Work to be completed:
Each of the lines below must be written out exactly as shown.
[[ Data listing open ]]
theorem State.component_firmware : s.component 1 x = (.verifyComplete (s.sec.fuses.accepts 1 x), s.fwWritten u x) := by
  rw [State.component, h]
  rfl

theorem State.component_config : s.component 2 x = (.verifyComplete (s.sec.fuses.accepts 2 x), s.cfgWritten u x) := by
  rw [State.component, h]
  rfl

theorem State.component_unknown (h1 : c ≠ 1) (h2 : c ≠ 2) : s.component c x = (.errInvalid, s) := by
  simp only [State.component, h, h1, h2, if_false]

end

/-- A slot's number is 0 or 1; the component goes to the other one. -/
theorem flashWithFw_slots (f : Flash) : flashFw (flashWithFw f (otherSlot p) x) (1 - p % 2) = x ∧
    flashFw (flashWithFw f (otherSlot p) x) (p % 2) = flashFw f (p % 2) ∧
    (flashWithFw f (otherSlot p) x).prefFw = f.prefFw := by
  rcases Nat.mod_two_eq_zero_or_one p with h | h <;> simp [otherSlot, flashWithFw, flashFw, h]

theorem flashWithCfg_slots (f : Flash) : flashCfg (flashWithCfg f (otherSlot p) x) (1 - p % 2) = x ∧
    flashCfg (flashWithCfg f (otherSlot p) x) (p % 2) = flashCfg f (p % 2) ∧
    (flashWithCfg f (otherSlot p) x).prefCfg = f.prefCfg := by
  rcases Nat.mod_two_eq_zero_or_one p with h | h <;> simp [otherSlot, flashWithCfg, flashCfg, h]

@[simp] theorem State.foldWrite_sec (q : Nat × BitVec 64) : (s.foldWrite q).sec = s.sec := by
  unfold State.foldWrite; split <;> simp

@[simp] theorem State.fold_sec : s.fold.sec = s.sec := by
  simp [State.fold, State.foldl_keeps (π := State.sec) fun x q => State.foldWrite_sec (s := x) q,
    State.foldl_keeps (π := State.sec) fun (x : State) (q : Nat × Nat) => x.countNow_sec q.1 q.2]

@[simp] theorem State.hbmLost_sec : s.hbmLost.sec = s.sec := rfl

theorem State.domainsLost_sec : (s.unitsLost 0 224).domainsOff.sec = s.sec := rfl

theorem State.fastOff_sec : s.fastOff.sec = s.sec := by
  rw [State.fastOff_eq, State.domainsLost_sec, State.portsOff_package.sec]

/-- A warm reset leaves the flash and what was sent; the update and the firmware's start end. -/
theorem State.warmReset_sec : s.warmReset.sec =
    { s.sec with booted := false, idLocked := false, updating := none, activate := false, pendPref := none } := by
  have hsec : s.fold.applyHeld.fastOff.hbmLost.sec = s.sec := by
    rw [State.hbmLost_sec, State.fastOff_sec, State.applyHeld_sec, State.fold_sec]
  have hres (v : State) : v.resumed.sec =
      { v.sec with booted := false, idLocked := false, updating := none, activate := false, pendPref := none } := rfl
  have hpins (v : State) (b : Bool) : (v.alert b).pinsBegin.sec = v.sec := rfl
  rw [State.warmReset_eq]
  split
  · rw [hpins, hres, hsec]
  · rw [hres, hsec]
[[ Data listing closed ]]
Result below:
theorem State.component_firmware : s.component 1 x = (.verifyComplete (s.sec.fuses.accepts 1 x), s.fwWritten u x) := by
  rw [State.component, h]
  rfl

theorem State.component_config : s.component 2 x = (.verifyComplete (s.sec.fuses.accepts 2 x), s.cfgWritten u x) := by
  rw [State.component, h]
  rfl

theorem State.component_unknown (h1 : c ≠ 1) (h2 : c ≠ 2) : s.component c x = (.errInvalid, s) := by
  simp only [State.component, h, h1, h2, if_false]

end

/-- A slot's number is 0 or 1; the component goes to the other one. -/
theorem flashWithFw_slots (f : Flash) : flashFw (flashWithFw f (otherSlot p) x) (1 - p % 2) = x ∧
    flashFw (flashWithFw f (otherSlot p) x) (p % 2) = flashFw f (p % 2) ∧
    (flashWithFw f (otherSlot p) x).prefFw = f.prefFw := by
  rcases Nat.mod_two_eq_zero_or_one p with h | h <;> simp [otherSlot, flashWithFw, flashFw, h]

theorem flashWithCfg_slots (f : Flash) : flashCfg (flashWithCfg f (otherSlot p) x) (1 - p % 2) = x ∧
    flashCfg (flashWithCfg f (otherSlot p) x) (p % 2) = flashCfg f (p % 2) ∧
    (flashWithCfg f (otherSlot p) x).prefCfg = f.prefCfg := by
  rcases Nat.mod_two_eq_zero_or_one p with h | h <;> simp [otherSlot, flashWithCfg, flashCfg, h]

@[simp] theorem State.foldWrite_sec (q : Nat × BitVec 64) : (s.foldWrite q).sec = s.sec := by
  unfold State.foldWrite; split <;> simp

@[simp] theorem State.fold_sec : s.fold.sec = s.sec := by
  simp [State.fold, State.foldl_keeps (π := State.sec) fun x q => State.foldWrite_sec (s := x) q,
    State.foldl_keeps (π := State.sec) fun (x : State) (q : Nat × Nat) => x.countNow_sec q.1 q.2]

@[simp] theorem State.hbmLost_sec : s.hbmLost.sec = s.sec := rfl

theorem State.domainsLost_sec : (s.unitsLost 0 224).domainsOff.sec = s.sec := rfl

theorem State.fastOff_sec : s.fastOff.sec = s.sec := by
  rw [State.fastOff_eq, State.domainsLost_sec, State.portsOff_package.sec]

/-- A warm reset leaves the flash and what was sent; the update and the firmware's start end. -/
theorem State.warmReset_sec : s.warmReset.sec =
    { s.sec with booted := false, idLocked := false, updating := none, activate := false, pendPref := none } := by
  have hsec : s.fold.applyHeld.fastOff.hbmLost.sec = s.sec := by
    rw [State.hbmLost_sec, State.fastOff_sec, State.applyHeld_sec, State.fold_sec]
  have hres (v : State) : v.resumed.sec =
      { v.sec with booted := false, idLocked := false, updating := none, activate := false, pendPref := none } := rfl
  have hpins (v : State) (b : Bool) : (v.alert b).pinsBegin.sec = v.sec := rfl
  rw [State.warmReset_eq]
  split
  · rw [hpins, hres, hsec]
  · rw [hres, hsec]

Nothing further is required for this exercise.